十何年前、あれほど苦労してわからせたことが、こんなに簡単にしかも子どもの方から、みつけてくれるのである。

 一体これは、どういうわけだろうか。

 勿論、はじめ子どもたちは、

30×2を、30の2倍だから60と数を分解しないで、こたえをみつけたものが大部分であろう。中には、0×2=0、3×2=6と筆算の方法で考えた子どももいるだろうし、30+30=60と加法で求めた子どももいるであろう。しかし、いずれにしても、既習の方法で、その結果を求めたことには間違いない。

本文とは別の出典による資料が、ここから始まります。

-- ==== Sys2Proof/Machine/Bridge.lean ====
section
/-! DEFINITION. The Bridge Driver: the gates with their dead time, dither, the measurement gap, the current ceiling and
the short-circuit trip (chapter 2). -/

namespace Sys2Proof.Machine

/-! ## The gates of a leg (R25, R33, R35) -/

/-- What a pattern asks of a leg: both switches off, the low side on, or the high side switched with a step count. -/
inductive LegRole where
  | off
  | lowOn
  | switching (steps : Nat)
deriving DecidableEq, Repr

/-- The timing a leg is driven against: the time, the dead time, and the beginning and length of the carrier period. -/
structure LegClock where
  now : Nat
  dead : Nat
  carrierFrom : Nat
  carrierTicks : Nat
deriving DecidableEq, Repr

/-- Whether an on-window of `steps` steps of the carrier period in progress is still open (R33: 256 steps a
period). -/
def LegClock.windowOpen (k : LegClock) (steps : Nat) : Bool :=
  decide ((k.now - k.carrierFrom) * 256 < steps * k.carrierTicks)

/-- When the high side last turned off, were it turned off now: now where its on-window is open, else the end of that
window (R33). -/
def Leg.highEnd (l : Leg) (k : LegClock) : Option Nat :=
  if l.high = 0 then l.highOff
  else if k.windowOpen l.high then some k.now
  else some (k.carrierFrom + ceilDiv (l.high * k.carrierTicks) 256)

/-- When the low side last turned off, were it turned off now. -/
def Leg.lowEnd (l : Leg) (k : LegClock) : Option Nat := if l.low then some k.now else l.lowOff

/-- Whether a switch that turned off at `off` still blocks the turn-on of the other switch of its leg (R35). -/
def LegClock.blocks (k : LegClock) (off : Option Nat) : Bool :=
  match off with
  | none => false
  | some t => decide (k.now < t + k.dead)

/-- The leg driven to a role: a switch turns off at once, and turns on unless the other switch of the leg turned off
less than the dead time before, when its turn-on is held (R35). -/
def Leg.drive (l : Leg) (k : LegClock) (role : LegRole) : Leg :=
  match role with
  | .off =>
    { high := 0, low := false, highOff := l.highEnd k, lowOff := l.lowEnd k, heldHigh := 0, heldLow := false }
  | .lowOn =>
    let wait := !l.low && k.blocks (l.highEnd k)
    { high := 0, low := !wait, highOff := l.highEnd k, lowOff := l.lowOff, heldHigh := 0, heldLow := wait }
  | .switching n =>
    let wait := k.blocks (l.lowEnd k)
    { high := if wait then 0 else n, low := false, highOff := if n = 0 ∨ wait then l.highEnd k else l.highOff,
      lowOff := l.lowEnd k, heldHigh := if wait then n else 0, heldLow := false }

/-- The dead time of a leg has run out: a held turn-on takes place, a held on-window only while it is still open
(R35): the high side turns on within the on-window in which the wait ends, which is shortened (assumption 41). A turn-on
that still has to wait stays held. -/
def Leg.release (l : Leg) (k : LegClock) : Leg :=
  let highGo := !k.blocks l.lowOff
  let lowGo := !k.blocks l.highOff
  { l with high := if highGo ∧ l.heldHigh ≠ 0 ∧ l.low = false ∧ l.heldLow = false ∧ k.windowOpen l.heldHigh
                   then l.heldHigh else l.high,
           low := if lowGo ∧ l.heldLow ∧ l.high = 0 then true else l.low,
           heldHigh := if highGo then 0 else l.heldHigh,
           heldLow := if lowGo then false else l.heldLow }

/-! ## The bridge -/

/-- The timing of the legs as the state stands. -/
def State.legClock (s : State) : LegClock :=
  { now := s.now, dead := s.tables.traction.deadTenths / 5, carrierFrom := s.bridge.carrierFrom,
    carrierTicks := s.tables.traction.carrier.ticks }

/-- The roles of leg A and leg B in a bridge state (R25, R36). -/
def Bridge.roles (b : Bridge) : LegRole × LegRole :=
  match b.state, b.direction with
  | .drive, .fwd => (.switching (stepCount b.active b.group), .lowOn)
  | .drive, .rev => (.lowOn, .switching (stepCount b.active b.group))
  | .brake, _ => (.lowOn, .lowOn)
  | .off, _ => (.off, .off)
  | .gap, _ => (.off, .off)
  | .coast, _ => (.off, .off)
  | .tripped, _ => (.off, .off)

/-- The gates driven to the pattern of the bridge as it now stands (R25, R35). -/
def Bridge.driveLegs (b : Bridge) (k : LegClock) : Bridge :=
  { b with legA := b.legA.drive k b.roles.1, legB := b.legB.drive k b.roles.2 }

/-- The accumulation runs while the bridge drives, and stops for the period when it no longer does: at a trip, an ESTOP
signal, a fault latch or forced IDLE (R30, R37). -/
def Accumulation.follow (a : Accumulation) (drives : Bool) (now : Nat) : Accumulation :=
  match a.since with
  | none => if drives then { a with since := some now } else a
  | some t => if drives then a else { a with unread := a.unread + (now - t), since := none }

/-- The DRIVE time whose current has not been read yet. -/
def Accumulation.pending (a : Accumulation) (now : Nat) : Nat :=
  match a.since with
  | none => a.unread
  | some t => a.unread + (now - t)

/-- A reading of the motor current, the mean in µA over the DRIVE time not yet read, is accumulated over that time
(R30). -/
def Accumulation.read (a : Accumulation) (microamps now : Nat) : Accumulation :=
  { charge := a.charge + microamps * a.pending now, time := a.time + a.pending now, unread := 0,
    since := a.since.map (fun _ => now) }

/-- The mean of an accumulation, rounded down to whole mA and clamped to 12,000: 0 for a period without DRIVE (R30). -/
def Accumulation.mean (a : Accumulation) : Nat := if a.time = 0 then 0 else min 12000 (a.charge / a.time / 1000)

/-- The bridge enters a state (R25), and the accumulation follows it in the driving part (R30). -/
def State.enterBridge (s : State) (state : BridgeState) : State :=
  { s with bridge := { s.bridge with
      state := state,
      accumulation := s.bridge.accumulation.follow (s.bridge.driving && (state == BridgeState.drive)) s.now
      }.driveLegs s.legClock }

/-- The bridge state R26 gives for the traction state and the supply state as they stand: a motor that is to be driven
stays TRIPPED for the rest of a period in which a trip was taken (R26, R37). Where the hand-over finds IDLE after a trip of
the same period, which gap_us 0 allows, the rest mode applies, BRAKE included: the IDLE rows of R26 are followed and not the
words of R37 that all four switches stay off for the rest of the period (DESIGN CHOICE, unsafe, assumption 58). -/
def State.wantedBridge (s : State) : BridgeState :=
  let wanted := bridgeFor s.motion.state s.supply.state s.bridge.rest
  if s.bridge.tripHere ∧ wanted = .drive then .tripped else wanted

/-- A change of traction state or supply state at the Bridge Driver: it applies at once outside the gap; in the gap the
new state is chosen at the hand-over; DRIVE begins at a hand-over alone; a change that asks for the bridge state that stands
leaves the bridge as it is (R26, R31, R158). Where gap_us is 0 and an expiry has ended a trip, a change of supply state in RUN
or REVERSING before the measurement complete event finds COAST, and the gates keep that pattern until the hand-over (R28),
although the table of R26 names DRIVE (DESIGN CHOICE, unsafe, assumption 57). -/
def State.followBridge (s : State) : State :=
  match s.bridge.state, s.wantedBridge with
  | .off, _ => s
  | .gap, _ => s
  | _, .drive => s
  | now, wanted => if wanted = now then s else s.enterBridge wanted

/-- Both levels become 0 (R34): the ESTOP signal, a fault latch, forced IDLE. -/
def State.zeroLevels (s : State) : State := { s with bridge := { s.bridge with active := 0, pendingLevel := 0 } }

/-- The Bridge Driver's record after the expiry of the traction period timer: the accumulation takes the reading of the
DRIVE time not yet read, closes, and is empty for the next period (R27, R30, R38). -/
def Bridge.closePeriod (b : Bridge) (now meanMicroamps : Nat) : Bridge :=
  { b with period := some { since := now, ticks := 4 * ticksPerMs }, driving := false, awaiting := true,
           tripRun := if b.tripHere then b.tripRun else 0, tripHere := false,
           closedCurrent := (b.accumulation.read meanMicroamps now).mean, accumulation := {} }

/-- The traction period timer's expiry (R27, R28, R30, R38): the carrier is cut, a trip ends, the trip run is settled,
the accumulation closes with the reading `meanMicroamps`, and the gap begins. With gap_us 0 a TRIPPED bridge goes to COAST
(assumption 24). -/
def State.periodExpiry (s : State) (meanMicroamps : Nat) : State :=
  match s.bridge.period with
  | none => s
  | some t =>
    if t.due s.now then
      let s := { s with bridge := s.bridge.closePeriod s.now meanMicroamps }
      if s.tables.traction.gapUs ≠ 0 then s.enterBridge .gap
      else if s.bridge.state = .tripped then s.enterBridge .coast
      else s
    else s

/-- Whether the gap that the expiry began has run its length: the measurement complete event (R28). -/
def State.gapOver (s : State) : Bool :=
  match s.bridge.period with
  | none => false
  | some t => s.bridge.awaiting && decide (t.since + s.tables.traction.gapUs * 2 ≤ s.now)

/-- The EMF code of a terminal voltage in mV with the polarity of the actual direction (R29). -/
def emfCode (terminalMv : Int) (direction : Direction) : Nat :=
  let v := match direction with
    | .fwd => terminalMv
    | .rev => -terminalMv
  min 4095 (v.toNat * 4095 / 28000)

/-- The current ceiling after an adjustment, and whether it fell (R32). -/
def adjustCeiling (ceiling current limit : Nat) : Nat × Bool :=
  if current > limit then (ceiling - 64, true)
  else if current * 8 ≤ limit * 7 then (min 1023 (ceiling + 8), false)
  else (ceiling, false)

/-- Steps 1 and 2 of the measurement complete event (R29 to R32), with the three values as the Traction Controller takes
them into the Motion Record (R3) and the rest mode as it is now held (R2). -/
def State.measure (s : State) (terminalMv : Int) : State :=
  let t := s.tables.traction
  let adjusted := adjustCeiling s.motion.ceiling s.bridge.closedCurrent t.currentLimit
  let s := { s with motion := { s.motion with emf := if t.gapUs = 0 then 0 else emfCode terminalMv s.motion.direction,
                                              current := s.bridge.closedCurrent, ceiling := adjusted.1 },
                    bridge := { s.bridge with rest := t.restMode, awaiting := false } }
  if adjusted.2 then s.countTraction (fun k => { k with overcurrentSteps := bump k.overcurrentSteps }) else s

/-- The beginning of a carrier period at a group position (R33, R34): the gates are driven to the pattern against the
carrier period that ends, and the new period begins now. -/
def Bridge.beginCarrier (b : Bridge) (k : LegClock) (position : Nat) : Bridge :=
  { ({ b with group := position }.driveLegs k) with carrierFrom := k.now }

/-- The hand-over (R31 steps 4 and 5): the drive level is pending and active from a new dither group, the legs take the
direction, and the bridge enters the state of R26. With gap_us 0 a trip may have fallen between the expiry and the
hand-over: it lasts for the rest of the period (R37). -/
def State.handOver (s : State) : State :=
  let wanted := s.wantedBridge
  let b := { s.bridge with pendingLevel := s.motion.drive, active := s.motion.drive, direction := s.motion.direction,
                           driving := true, state := wanted,
                           accumulation := s.bridge.accumulation.follow (wanted == BridgeState.drive) s.now }
  { s with bridge := b.beginCarrier s.legClock 0 }

/-- Whether a carrier period of the driving part has run its length (R33). -/
def State.carrierOver (s : State) : Bool :=
  s.bridge.driving && decide (s.bridge.carrierFrom + s.tables.traction.carrier.ticks ≤ s.now)

/-- A new dither group: position 0, and the active level takes the pending level (R34). -/
def State.newGroup (s : State) : State :=
  { s with bridge := { s.bridge with active := s.bridge.pendingLevel }.beginCarrier s.legClock 0 }

/-- A reading of the motor current at the accumulation (R30). -/
def State.readCurrent (s : State) (microamps : Nat) : State :=
  { s with bridge := { s.bridge with accumulation := s.bridge.accumulation.read microamps s.now } }

/-- A dither group starts within the driving part, after position 3 (R33, R34, assumption 30), with the reading of the
motor current since the reading before (R30, assumption 26). -/
def State.startGroup (s : State) (microamps : Nat) : State :=
  if s.carrierOver && decide (3 ≤ s.bridge.group) then (s.readCurrent microamps).newGroup else s

/-- A carrier period starts within the driving part: the group position advances, after position 3 a new group starts,
and the switching high side takes the new step count (R33, R34), with the reading of the motor current since the reading before
(R30, assumption 26). -/
def State.startCarrier (s : State) (microamps : Nat) : State :=
  if s.carrierOver then
    let s := s.readCurrent microamps
    if 3 ≤ s.bridge.group then s.newGroup
    else { s with bridge := s.bridge.beginCarrier s.legClock (s.bridge.group + 1) }
  else s

/-- The dead time has run out: held turn-ons of both legs take place (R35). -/
def State.deadTimeOver (s : State) : State :=
  { s with bridge := { s.bridge with legA := s.bridge.legA.release s.legClock,
                                     legB := s.bridge.legB.release s.legClock } }

end Sys2Proof.Machine
end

70×3も400×2も、同様にして求めた子どもが多いと思われる。

 ところが、類似の問題をいくつか計算している間に、突如としてその法則を発見する。

 それは、めん鳥にいく日かあっためられた卵から、急にからを破ってひな鳥が生まれ出るのと同じように、

 では、それは全く突然なのであろうか、そうではない。卵と同じように、外にあらわれない変化が、法則を発見する以前の過程の中で起こっていたのである。

 そのような変化が、十何年前に行ったように1回だけの経験で起きるはずがない。卵がかえるには、幾日かあっためられなければならないように、同じような経験がくり返されなければならない。

 質的変化は量的変化を前提として、おこなわれる。

 勿論、法則の発見によって学習が終わるわけではない。

  3200×3は32×3の結果に零を2つつければよいといっただけでは、充分でない。なぜそうなるのかを理解しなければならない。

 そこに過去の知識が動員されて、理論的な推理が行われる。しかし、この時はすでに法則を知った上で行われる推理であって。十何年前の子どもが行った暗中模索の推理とはちがう。

 さて、ここでは帰納的方法の重要性について述べたのであるが、このことは決して演繹そのものを否定したのではない。

 小学校、特に低学年・中学年では、この帰納的方法が多く用いられるが、高学年では演繹的推理する能力も充分養われなければならない。帰納は常に演繹とかたく結びついており、特殊から一般を導く帰納的方法と同様一般から特殊へと判断する演繹的方法も表裏一体となって指導されなければならない。